InterPro: IPR008258 Lytic transglycosylase-like, catalytic

Bacterial lytic transglycosylases degrade murein via cleavage of the beta-1,4-glycosidic bond between N-acetylmuramic acid and N-acetylglucosamine, with the concomitant formation of a 1,6-anhydrobond in the muramic acid residue. There are both soluble (Slt enzymes) and membrane-bound (Mlt enzymes) lytic transglycosylases that differ in size, sequence, activity, specificity and location. The multi-domain structure of the 70 Kd soluble lytic transglycosylase Slt70 is known [1]. Slt70 has 3 distinct domains, each rich in alpha helices: an N-terminal superhelical U-shaped domain (U-domain; IPR008939), a superhelical linker domain (L-domain, IPR012289), and a C-terminal catalytic domain (IPR008258). Both the U- and L-domain share a similar superhelical structure. These two domains are connected, and together form a closed ring with a large central hole; the catalytic domain is packed on top of, and interacts with, this ring. The catalytic domain has a lysosome-like fold.
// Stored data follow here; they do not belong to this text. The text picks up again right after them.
-- ==== Sys2Proof/Laws/Ops.lean ====
section
/-! SUPPORT. For each shared operation, one lemma that says everything it can do when it answers a next state. -/

namespace Sys2Proof.Machine

@[simp] theorem andThen_next {α β : Type} (a : α) (k : α → Result β) : andThen (.next a) k = k a := rfl

/-- A sequence answers only if both parts do. -/
theorem andThen_eq_next {α β : Type} {r : Result α} {k : α → Result β} {b : β} :
    andThen r k = .next b ↔ ∃ a, r = .next a ∧ k a = .next b := by
  cases r <;> simp [andThen]

/-- Under any translation, a read answers exactly the word that is held where memory is (R53, R60, R42). -/
theorem State.readMemBy_eq_next {tr : Word → Word} {s : State} {a v : Word} :
    s.readMemBy tr a = .next v ↔ Readable s (tr a) v := by
  unfold State.readMemBy Readable
  cases kindAt s.memMap (tr a) with
  | none => simp
  | some k =>
    cases k with
    | device => simp
    | memory => cases s.mem.readWord (tr a) <;> simp

/-- Under any translation, a store answers exactly where there is memory and R67 admits it, and then changes that word
and the record of stores (R53, R67). -/
theorem State.writeMemBy_eq_next {tr : Word → Word} {s t : State} {a v : Word} :
    s.writeMemBy tr a v = .next t ↔
      (kindAt s.memMap (tr a) = some .memory ∧ a ≠ s.pc ∧ a ≠ s.pc + 1) ∧
        t = { s with mem := s.mem.writeWord (tr a) v, storesLast := a :: s.storesLast } := by
  unfold State.writeMemBy
  cases kindAt s.memMap (tr a) with
  | none => simp
  | some k =>
    cases k with
    | device => simp
    | memory =>
      by_cases h : a = s.pc ∨ a = s.pc + 1
      · simp only [h, if_true]; constructor
        · intro e; cases e
        · rintro ⟨⟨-, h1, h2⟩, -⟩; exact absurd h (not_or.2 ⟨h1, h2⟩)
      · simp only [h, if_false, Host.Outcome.next.injEq]
        rw [not_or] at h
        exact ⟨fun e => ⟨⟨trivial, h.1, h.2⟩, e.symm⟩, fun e => e.2.symm⟩

/-- A read answers exactly the word that is held where memory is (R53, R60, R42). -/
theorem State.readMem_eq_next {s : State} {a v : Word} : s.readMem a = .next v ↔ Readable s a v :=
  State.readMemBy_eq_next

/-- A store answers exactly where it is admitted, and then changes that word and the record of stores (R53, R67). -/
theorem State.writeMem_eq_next {s t : State} {a v : Word} :
    s.writeMem a v = .next t ↔
      Storable s a ∧ t = { s with mem := s.mem.writeWord a v, storesLast := a :: s.storesLast } :=
  State.writeMemBy_eq_next

/-- A two-word read answers exactly if both words do (R55). -/
theorem State.readMem2_eq_next {s : State} {a : Word} {d : Word64} :
    s.readMem2 a = .next d ↔ ∃ p q, Readable s a p ∧ Readable s (a + 1) q ∧ d = p ++ q := by
  simp only [State.readMem2, andThen_eq_next, State.readMem_eq_next, joinWords_eq,
    Host.Outcome.next.injEq]
  exact ⟨fun ⟨p, hp, q, hq, e⟩ => ⟨p, q, hp, hq, e.symm⟩, fun ⟨p, q, hp, hq, e⟩ => ⟨p, hp, q, hq, e.symm⟩⟩

/-- A two-word store answers exactly if both words are admitted (R55). -/
theorem State.writeMem2_eq_next {s t : State} {a : Word} {d : Word64} :
    s.writeMem2 a d = .next t ↔
      Storable s a ∧ Storable s (a + 1) ∧
        t = { s with
          mem := (s.mem.writeWord a (hi32 d)).writeWord (a + 1) (lo32 d)
          storesLast := (a + 1) :: a :: s.storesLast } := by
  simp only [State.writeMem2, andThen_eq_next, State.writeMem_eq_next, firstWord_eq, secondWord_eq]
  constructor
  · rintro ⟨u, ⟨h1, rfl⟩, h2, rfl⟩
    exact ⟨h1, h2, rfl⟩
  · rintro ⟨h1, h2, rfl⟩
    exact ⟨_, ⟨h1, rfl⟩, h2, rfl⟩

/-- `Push` (R57): the word goes below the stack pointer. -/
theorem State.push_eq_next {s t : State} {v : Word} :
    s.push v = .next t ↔
      Storable s (s.readReg spReg - 1) ∧
        t = { s.writeReg spReg (s.readReg spReg - 1) with
          mem := s.mem.writeWord (s.readReg spReg - 1) v
          storesLast := (s.readReg spReg - 1) :: s.storesLast } := by
  have hpc : (s.writeReg spReg (s.readReg spReg - 1)).pc = s.pc := State.writeReg_pc_of_ne s _ (by decide)
  simp only [State.push, spPushed_eq, pushAddr_eq, State.writeMem_eq_next, Storable, hpc,
    State.writeReg_memMap, State.writeReg_mem, State.writeReg_storesLast]

/-- `Pop` (R57): the word at the stack pointer, which then moves up. -/
theorem State.pop_eq_next {s t : State} {v : Word} :
    s.pop = .next (v, t) ↔ Readable s (s.readReg spReg) v ∧ t = s.writeReg spReg (s.readReg spReg + 1) := by
  simp only [State.pop, spPopped_eq, topAddr_eq, andThen_eq_next, State.readMem_eq_next,
    Host.Outcome.next.injEq, Prod.mk.injEq]
  exact ⟨fun ⟨w, h, e, e'⟩ => ⟨e ▸ h, e'.symm⟩, fun ⟨h, e⟩ => ⟨v, h, rfl, e.symm⟩⟩

/-- `Push2` (R57). -/
theorem State.push2_eq_next {s t : State} {d : Word64} :
    s.push2 d = .next t ↔
      Storable s (s.readReg spReg - 2) ∧ Storable s (s.readReg spReg - 2 + 1) ∧
        t = { s.writeReg spReg (s.readReg spReg - 2) with
          mem := (s.mem.writeWord (s.readReg spReg - 2) (hi32 d)).writeWord (s.readReg spReg - 2 + 1) (lo32 d)
          storesLast := (s.readReg spReg - 2 + 1) :: (s.readReg spReg - 2) :: s.storesLast } := by
  have hpc : (s.writeReg spReg (s.readReg spReg - 2)).pc = s.pc := State.writeReg_pc_of_ne s _ (by decide)
  simp only [State.push2, spPushed_eq, pushAddr_eq, State.writeMem2_eq_next, Storable, hpc,
    State.writeReg_memMap, State.writeReg_mem, State.writeReg_storesLast]

/-- `Pop2` (R57). -/
theorem State.pop2_eq_next {s t : State} {d : Word64} :
    s.pop2 = .next (d, t) ↔
      (∃ p q, Readable s (s.readReg spReg) p ∧ Readable s (s.readReg spReg + 1) q ∧ d = p ++ q) ∧
        t = s.writeReg spReg (s.readReg spReg + 2) := by
  simp only [State.pop2, spPopped_eq, topAddr_eq, andThen_eq_next, State.readMem2_eq_next,
    Host.Outcome.next.injEq, Prod.mk.injEq]
  exact ⟨fun ⟨w, h, e, e'⟩ => ⟨e ▸ h, e'.symm⟩, fun ⟨h, e⟩ => ⟨d, h, rfl, e.symm⟩⟩

/-- `PushS` (R57). -/
theorem State.pushS_eq_next {s t : State} {v : Word} :
    s.pushS v = .next t ↔
      Storable s (s.ssp - 1) ∧
        t = { s.setSsp (s.ssp - 1) with
          mem := s.mem.writeWord (s.ssp - 1) v
          storesLast := (s.ssp - 1) :: s.storesLast } := by
  simp only [State.pushS, spPushed_eq, pushAddr_eq, State.writeMem_eq_next, Storable, State.setSsp_memMap,
    State.setSsp_pc, State.setSsp_mem, State.setSsp_storesLast]

/-- `PopS` (R57). -/
theorem State.popS_eq_next {s t : State} {v : Word} :
    s.popS = .next (v, t) ↔ Readable s s.ssp v ∧ t = s.setSsp (s.ssp + 1) := by
  simp only [State.popS, spPopped_eq, topAddr_eq, andThen_eq_next, State.readMem_eq_next,
    Host.Outcome.next.injEq, Prod.mk.injEq]
  exact ⟨fun ⟨w, h, e, e'⟩ => ⟨e ▸ h, e'.symm⟩, fun ⟨h, e⟩ => ⟨v, h, rfl, e.symm⟩⟩

theorem State.pushAllS_cons_eq_next {s t : State} {v : Word} {rest : List Word} :
    s.pushAllS (v :: rest) = .next t ↔ ∃ u, s.pushS v = .next u ∧ u.pushAllS rest = .next t := by
  simp only [State.pushAllS, andThen_eq_next]

theorem State.popAllS_succ_eq_next {s t : State} {n : Nat} {l : List Word} :
    s.popAllS (n + 1) = .next (l, t) ↔
      ∃ v rest u, s.popS = .next (v, u) ∧ u.popAllS n = .next (rest, t) ∧ l = v :: rest := by
  simp only [State.popAllS, andThen_eq_next, Host.Outcome.next.injEq, Prod.mk.injEq]
  constructor
  · rintro ⟨⟨v, u⟩, hp, ⟨rest, t'⟩, hq, rfl, rfl⟩
    exact ⟨v, rest, u, hp, hq, rfl⟩
  · rintro ⟨v, rest, u, hp, hq, rfl⟩
    exact ⟨(v, u), hp, (rest, t), hq, rfl, rfl⟩

/-- A series of `PushS` changes the supervisor stack pointer, memory and the record of stores, and nothing else. -/
theorem State.pushAllS_shape {l : List Word} {s t : State} (h : s.pushAllS l = .next t) :
    ∃ m st, t = { s.setSsp (s.ssp - BitVec.ofNat 32 l.length) with mem := m, storesLast := st } ∧
      (s.mem.wf = true → m.wf = true) := by
  induction l generalizing s with
  | nil =>
    have e := Host.Outcome.next.inj h
    subst e
    refine ⟨s.mem, s.storesLast, ?_, id⟩
    simp [State.setSsp, State.ssp]
  | cons v rest ih =>
    obtain ⟨u, hu, hr⟩ := State.pushAllS_cons_eq_next.1 h
    obtain ⟨-, rfl⟩ := State.pushS_eq_next.1 hu
    obtain ⟨m, st, rfl, hm⟩ := ih hr
    refine ⟨m, st, ?_, fun hw => hm (Memory.wf_writeWord _ _ hw)⟩
    have hs : s.ssp - 1 - BitVec.ofNat 32 rest.length = s.ssp - BitVec.ofNat 32 (rest.length + 1) := by
      apply BitVec.eq_of_toNat_eq
      simp [BitVec.toNat_sub]; omega
    simp [State.setSsp, State.ssp] at hs ⊢
    exact hs ▸ rfl

/-- A series of `PopS` changes the supervisor stack pointer alone. -/
theorem State.popAllS_shape {n : Nat} {l : List Word} {s t : State} (h : s.popAllS n = .next (l, t)) :
    t = s.setSsp (s.ssp + BitVec.ofNat 32 n) ∧ l.length = n := by
  induction n generalizing s l with
  | zero =>
    simp only [State.popAllS, Host.Outcome.next.injEq, Prod.mk.injEq] at h
    obtain ⟨rfl, rfl⟩ := h
    exact ⟨by simp [State.setSsp, State.ssp], rfl⟩
  | succ n ih =>
    obtain ⟨v, rest, u, hp, hr, rfl⟩ := State.popAllS_succ_eq_next.1 h
    obtain ⟨-, rfl⟩ := State.popS_eq_next.1 hp
    obtain ⟨rfl, hl⟩ := ih hr
    refine ⟨?_, by simp [hl]⟩
    have hs : s.ssp + 1 + BitVec.ofNat 32 n = s.ssp + BitVec.ofNat 32 (n + 1) := by
      apply BitVec.eq_of_toNat_eq
      simp [BitVec.toNat_add]; omega
    simp [State.setSsp, State.ssp] at hs ⊢
    exact hs ▸ rfl

/-! ## The step -/

/-- What a step can do when it answers: the core waits, an interrupt is delivered, or the fetched instruction runs
(R40). -/
theorem step_eq_next {s t : State} (h : step s = .next t) :
    (s.arriveBetween.waits = true ∧ t = s.arriveBetween.arriveDuring) ∨
    (∃ n, s.arriveBetween.waits = false ∧ s.arriveBetween.wake.pendingInterrupt = some n ∧
      t = (s.arriveBetween.wake.deliver n).arriveDuring) ∨
    (∃ w i, s.arriveBetween.waits = false ∧ s.arriveBetween.wake.pendingInterrupt = none ∧
      s.arriveBetween.wake.fetch = .next w ∧ decode w = .ok i ∧
      exec i s.arriveBetween.wake.advance.arriveDuring = .next t) := by
  unfold step at h
  by_cases hw : s.arriveBetween.waits = true
  · simp only [hw, if_true, Host.Outcome.next.injEq] at h
    exact .inl ⟨hw, h.symm⟩
  · have hf : s.arriveBetween.waits = false := by simpa using hw
    simp only [hf, Bool.false_eq_true, if_false] at h
    cases hp : s.arriveBetween.wake.pendingInterrupt with
    | some n =>
      simp only [hp, Host.Outcome.next.injEq] at h
      exact .inr (.inl ⟨n, hf, rfl, h.symm⟩)
    | none =>
      simp only [hp, runInstr, andThen_eq_next] at h
      obtain ⟨w, hw', hd⟩ := h
      cases hdec : decode w with
      | error e => simp [hdec] at hd
      | ok i =>
        simp only [hdec] at hd
        exact .inr (.inr ⟨w, i, hf, rfl, hw', hdec, hd⟩)

/-- The word placed for the next step is the word that step fetches. -/
theorem State.placeFetchWord_readWord (s : State) (w : Word) :
    (s.placeFetchWord w).mem.readWord (s.placeFetchWord w).pc = some w := by
  simp [State.placeFetchWord, Memory.readWord_writeWord_same]

end Sys2Proof.Machine
end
This entry represents the catalytic domain, which is structurally conserved in some membrane-bound lytic glycosylases and in bacteriophage transglycosylases, even though their sequences can differ considerably proteins [2]. The most conserved part of this domain is its N-terminal extremity that contains two conserved serines and a glutamate, which have been shown [3] to be involved in the catalytic mechanism. This family is distantly related to IPR001916.